ZORTMAN, (4,000 alt., 70 pop.), is not quite a ghost town, but has the forlorn, time-bleached appearance common to abandoned camps. Many cabins, built by hopeful prospectors in the 1890's, stand win-dowless and lonely among the trees.

Pete Zortman, who came to the Little Rockies in the 1880's, discovered a mine he named the Alabama, which is said to have produced $600,000. In the early 1890's Charles Whitcomb discovered what became the Ruby Gulch mine, 2 miles north of Zortman, credited with $3,500,000. What was asserted to be the world's second largest cyanide mill was erected here, and for several years wagonloads of gold bricks were freighted out of town to Malta and Dodson.

It is said that there was a saloon entrance every 40 feet along the street and a badman on every corner. One of its legendary characters was Joe Mallette, a freighter whose skill earned him the most difficult jobs in a difficult trade. He rigged a boom on the uphill side of his wagon, and perched on it to steady his loads on the primitive mountain trails. Once the slant became too great for his weight to offset and his load of bottled stuff turned over, tossing him down the slope in a cascade of glass and foaming beer.

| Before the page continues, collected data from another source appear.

-- ==== Sys2Proof/Machine/PageRead.lean ====
section
/-!
DEFINITION. What the words of the register pages read (R415, R416, and the register tables of the chapters): the common
header, the words that a page stores, and the words that report state held elsewhere or selected by another register.
-/

namespace Sys2Proof.Machine

/-! ### What a page is -/

/-- PAGE_CAP.EVT_BITS of a type: the bits that its chapter names (R475). -/
def evtBits (ty : Nat) : Nat :=
  if ty = tyCore then 2 else if ty = tyMbox then 1 else if ty = tyBramble then 1 else if ty = tyHbmc then 4
  else if ty = tyJoist then 3 else if ty = tyPartition then 2 else if ty = tySeedbed then 4 else if ty = tyClocks then 3
  else if ty = tyLedger then 3 else if ty = tySpares then 2 else if ty = tyPcie then 3 else if ty = tyGauge then 1
  else if ty = tyTrim then 2 else if ty = tyMitre then 1 else 0

/-- PAGE_CAP.DISABLE: the types of Table 16.3. -/
def capDisable (ty : Nat) : Bool :=
  [tyCore, tyMxe, tyRge, tyMkx, tyNsu, tyRouter, tyMitre, tyDresser, tyJoist, tyWicket].contains ty

/-- PAGE_CAP.LOCK: the types with a LOCK register. -/
def capLock (ty : Nat) : Bool := [tyVault, tyLedger, tySpares].contains ty

/-- PAGE_CAP (Table 16.2). -/
def pageCap (ty : Nat) : Nat :=
  evtBits ty * 256 + (if capLock ty then 16 else 0) + (if Config.capTrim ty then 8 else 0) +
  (if Config.capSoftReset ty then 4 else 0) + (if capDisable ty then 2 else 0) + (if Config.capShadow ty then 1 else 0)

/-- PAGE_ID (Table 16.2). -/
def pageId (p : Page) : Nat := p.type * 65536 + p.inst * 256 + 1

/-- The logical core that a core page serves. -/
def State.coreOf (s : State) (p : Page) : Option Nat :=
  match p with
  | .core q _ => s.logicCore q
  | _ => none

/-- The logical cluster that a cluster page serves. -/
def State.clusterOf (s : State) (p : Page) : Option Nat :=
  match p with
  | .cluster c _ => s.logicCluster c
  | _ => none

/-- The commands that an engine's page, or the CORE page for all four engines, answers for. -/
def CoreSt.pageQ (c : CoreSt) (ty : Nat) : List EngEntry :=
  if ty = tyMxe then c.mxeQ else if ty = tyRge then c.rgeQ else if ty = tyMkx then c.mkxQ
  else c.mxeQ ++ c.rgeQ ++ c.mkxQ ++ c.dmaQ

/-- A send of a partition whose queues lie on a die is in progress; `sealed` asks for those under a release only. -/
def State.sendsOn (s : State) (d : Nat) (sealed : Bool) : Bool :=
  s.handles.any (fun h => match s.peer h with
    | some p => s.ctrlDie p.pid = d && p.sends.any (fun o => !sealed || o.rel.isSome)
    | none => false)

/-- A requester port lies on a compute die: of a cluster (0 to 31), or of the die's Mitre (32 to 35) or links (36 to 39). -/
def portOnDie (port d : Nat) : Bool := if port < 32 then port / 8 = d else (port - 32) % 4 = d && port < 40

/-- STATUS.BUSY: work in flight (Table 16.3); the JOIST page's is what a thread, a command or a unit of the die awaits from
another device (R418). -/
def State.busy (s : State) (p : Page) : Bool :=
  let d := (p.dieNo).getD 0
  match s.coreOf p, s.clusterOf p with
  | some k, _ => !((s.core k).pageQ p.type).isEmpty
  | _, some c =>
    let x := s.cluster c
    if p.type = tyNsu then !x.nsuQ.isEmpty || x.nsuRun.isSome
    else if p.type = tyRouter then !x.rtrQ.isEmpty || x.rtrRun.isSome else false
  | none, none =>
    if p.type = tyMitre then s.sendsOn d false
    else if p.type = tyJoist then !(s.die d).pend.isEmpty || s.remote.any (fun o => portOnDie o.port d)
    else if p.type = tyWicket then s.sendsOn d true else false

/-! ### The words of a core's pages -/

/-- THR_STATE.STATE (Table 3.1). -/
def TState.code : TState → Nat
  | .idle => 0
  | .ready => 1
  | .waitCount => 2
  | .waitPark => 3
  | .waitNext => 4
  | .waitBar => 5
  | .faulted => 6
  | .draining => 7

/-- THR_STATE (Table 3.10). -/
def Thread.stateWord (t : Thread) : Nat :=
  t.outstanding * 65536 + (if t.st = .faulted then t.cause.toNat * 256 else 0) + t.st.code

/-- The half of a 64-bit value at an offset from its LO. -/
def half (v off : Nat) : Nat := if off = 0 then v % 2 ^ 32 else v / 2 ^ 32

/-- A word of the CORE page; the host reads FAULT_PC and FAULT_ADDR of a CONFIDENTIAL core as zero (R101). -/
def State.coreWord (s : State) (host : Bool) (p : Page) (k off : Nat) : Nat :=
  if 0x200 ≤ off ∧ off < 0x400 then
    let t := s.thread (whoOf (16 * k + (off - 0x200) / 0x20))
    let o := off % 0x20
    let hide : Bool := host && s.pageConf p
    if o = 4 then t.stateWord
    else if o = 0x10 ∨ o = 0x14 then (if hide then 0 else half t.faultPc.toNat (o - 0x10))
    else if o = 0x18 ∨ o = 0x1C then (if hide then 0 else half t.faultAddr.toNat (o - 0x18))
    else s.rdN p off
  else s.rdN p off

/-- A command of a queue has run and has not completed. -/
def running (q : List EngEntry) (f : Nat → Bool) : Bool := q.any (fun x => x.status.isSome && f x.op.toNat)

/-- The entries that an engine has not taken, as a count of eight bits shows them (Table 3.9, log 102). -/
def queued (q : List EngEntry) : Nat := min 255 (q.filter (fun x => x.status.isNone)).length

/-- A flag as a bit. -/
def bitIf (b : Bool) (n : Nat) : Nat := if b then 2 ^ n else 0

/-- MXE.SLOT_INFO of the selected unit (Table 4.7). -/
def CoreSt.slotInfo (c : CoreSt) (u : Nat) : Nat :=
  match c.slotBase u with
  | none => 0
  | some b => match c.slot b with
    | none => 0
    | some x => 2 ^ 31 + bitIf x.poisoned 30 + bitIf x.sat 29 + x.mode.toNat * 2 ^ 24 + (u - b) * 2 ^ 20 +
        (if x.mode = 3 then (x.w % 512).toNat else 0)

/-- A word of the MXE page. -/
def State.mxeWord (s : State) (p : Page) (k off : Nat) : Nat :=
  let c := s.core k
  if off = 0x100 then
    bitIf c.srKey.isSome 10 + bitIf (running c.mxeQ mxeDrain) 9 + bitIf (running c.mxeQ mxeArray) 8 + queued c.mxeQ
  else if off = 0x10C then c.slotInfo (s.fld p 0x108 0 7)
  else if off = 0x114 then ((List.range 128).filter (fun u => (c.slotBase u).isSome)).length
  else s.rdN p off
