/-- A block register written as a 32-bit word, for registers no wider. -/
def State.writeBlock (s : State) (p : Page) (off v : Nat) : State :=
  match s.coreOf p, p with
  | some k, .core _ 0 => s.writeCore k off v
  | _, .die d ty _ =>
    if ty = tyDresser then s.writeDresser d off v
    else if ty = tyMitre ∧ off = 0x104 then s.wrN p off (mitreCfg (s.rdN p off) v)
    else s.store p off v
  | _, .dieE ty =>
    if ty = tyEvc then s.writeEvc off v else if ty = tyVault then s.writeVault off v
    else if ty = tyLedger then s.writeLedger off v else if ty = tySpares then s.writeSpares off v
    else if ty = tyMbox then s.writeMbox off v
    else if ty = tySeedbed ∧ off = 0x140 then s.writeTest v
    else if ty = tyGauge ∧ off = 0x100 then (if v % 2 = 1 then s.gaugeTrigger 1 s.time.toNat else s)
    else if ty = tyGauge ∧ off = 0x104 then s.wrN p off (gaugeCfg (s.rdN p off) v)
    else if ty = tyJournal ∧ off = 0x138 then (if v % 2 = 1 then s.journalCapture else s)
    else if ty = tyClocks ∧ off = 0x110 then s.wr p off (s.rd p off &&& ~~~ (BitVec.ofNat 32 v &&& 0x7F))
    else s.store p off v
  | _, _ => s.store p off v

/-- An accepted write of a 32-bit word (Table 16.2 and the chapters' tables). -/
def State.writeWord (s : State) (p : Page) (off v : Nat) : State :=
  if off = 0x008 then s.writeCtrl p v
  else if off = 0x014 then s.wrN p off v
  else if off = 0x018 then s.clearEvents p (BitVec.ofNat 32 v)
  else if off = 0x01C then s.setEvents p (BitVec.ofNat 32 v)
  else if off = 0x020 then s.setFld p 0x020 0 2 v
  else if off < 0x100 then s
  else if 0xC00 ≤ off then (if Config.capTrim p.type then s.wrN p off v else s)
  else s.writeBlock p off v

/-! ### 64-bit registers (R414) -/

/-- The offset is the LO of a 64-bit register. -/
def is64 (ty off : Nat) : Bool :=
  if ty = tyEth then off = 0x108 || off = 0x110
  else if ty = tyDresser then off = 0x128
  else if ty = tyJoist ∨ ty = tyMbox ∨ ty = tyMkx ∨ ty = tyWicket ∨ ty = tyHbmc ∨ ty = tyEsc then off = 0x108
  else if ty = tyNsu ∨ ty = tyRouter then off = 0x100 || off = 0x110
  else if ty = tyEvc then off = 0x128 || off = 0x138
  else if ty = tyPcie then off = 0x108 || (0x140 ≤ off && off < 0x180 && off % 8 = 0)
  else if ty = tyCore then 0x200 ≤ off && off < 0x400 && (off % 32 = 8 || off % 32 = 16 || off % 32 = 24)
  else if ty = tyPress ∨ ty = tyRge ∨ ty = tyGauge ∨ ty = tyBramble then off = 0x110
  else if ty = tyMitre then off = 0x150 || off = 0x158
  else if ty = tySeedbed then off = 0x120 || off = 0x128
  else if ty = tyJournal then off = 0x130 || off = 0x1B0
  else if ty = tySpares then off = 0x138
  else false

/-- The partition that a requester acts for at a page: the thread's own, or for the host the page's owner. -/
def State.reqPid (s : State) (r : Req) (p : Page) : Option (BitVec 5) :=
  match r with
  | .host => s.pageOwner p
  | .thread w => s.coreOwner w.core.toNat

/-- The core of a requester. -/
def reqCore : Req → Option (BitVec 9)
  | .host => none
  | .thread w => some w.core

/-- SUBMIT of a cluster's unit; without a submitting partition no address passes (R169, log 47). -/
def State.writeSubmit (s : State) (r : Req) (p : Page) (c u v : Nat) : State :=
  match s.reqPid r p with
  | some pid => s.unitSubmit c u { addr := v, pid := pid, core := reqCore r }
  | none => s.unitErr c u 0 (if v % 64 ≠ 0 then stUnmapped else stBound)

/-- An accepted write of a whole 64-bit register. -/
def State.write64 (s : State) (r : Req) (p : Page) (off v : Nat) : State :=
  match s.clusterOf p, p with
  | some c, _ =>
    if off ≠ 0x100 then s
    else if p.type = tyNsu then s.writeSubmit r p c pgNsu v
    else if p.type = tyRouter then s.writeSubmit r p c pgRouter v else s
  | _, .core _ j => if j = 0 ∧ off % 32 = 8 then s.wr64 p off (v / 4 * 4) else s
  | _, .die d ty _ =>
    if ty = tyEth then s.wr64 p off (v % 2 ^ 48)
    else if ty = tyDresser then s.hostPost d (BitVec.ofNat 64 v)
    else if ty = tyJoist then
      s.setDie d { s.die d with
        routes := sput (fun _ => 0) (s.die d).routes (s.fld p 0x104 0 6) (BitVec.ofNat 34 v) }
    else s
  | _, .dieE ty =>
    if ty = tyMbox then
      match s.reqPid r p with
      | some pid => s.psubmit pid v
      | none => s
    else if ty = tyEvc then
      if off = 0x128 then s.writeGroup (fun m => BitVec.ofNat 65 (m.toNat / 2 ^ 64 * 2 ^ 64 + v % 2 ^ 64))
      else
        let t := s.fld evcPage 0x134 0 6
        s.setTgt t { s.tgt t with ring := BitVec.ofNat 64 (v / 4096 * 4096) }
    else if ty = tyPcie then
      if off = 0x108 then s.wr64 p off (v % 2 ^ 40 / 2 ^ 21 * 2 ^ 21)
      else s.wr64 p off (v / 2 ^ 30 * 2 ^ 30 + v % 2)
    else s
  | _, _ => s

end Sys2Proof.Machine
end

On another occasion when he was attempting to haul a large boiler over the alkali flats to the Ruby Gulch mine, his wagon sank to its axles. Mallette rigged a rolling hitch and rolled the boiler, a few feet at a time, across three miles of mud.

Shortly after 1900, when all the easily accessible ore had been removed, Zortman's mill burned down and in 1929 a fire destroyed four buildings on the main street, virtually wiping out the town.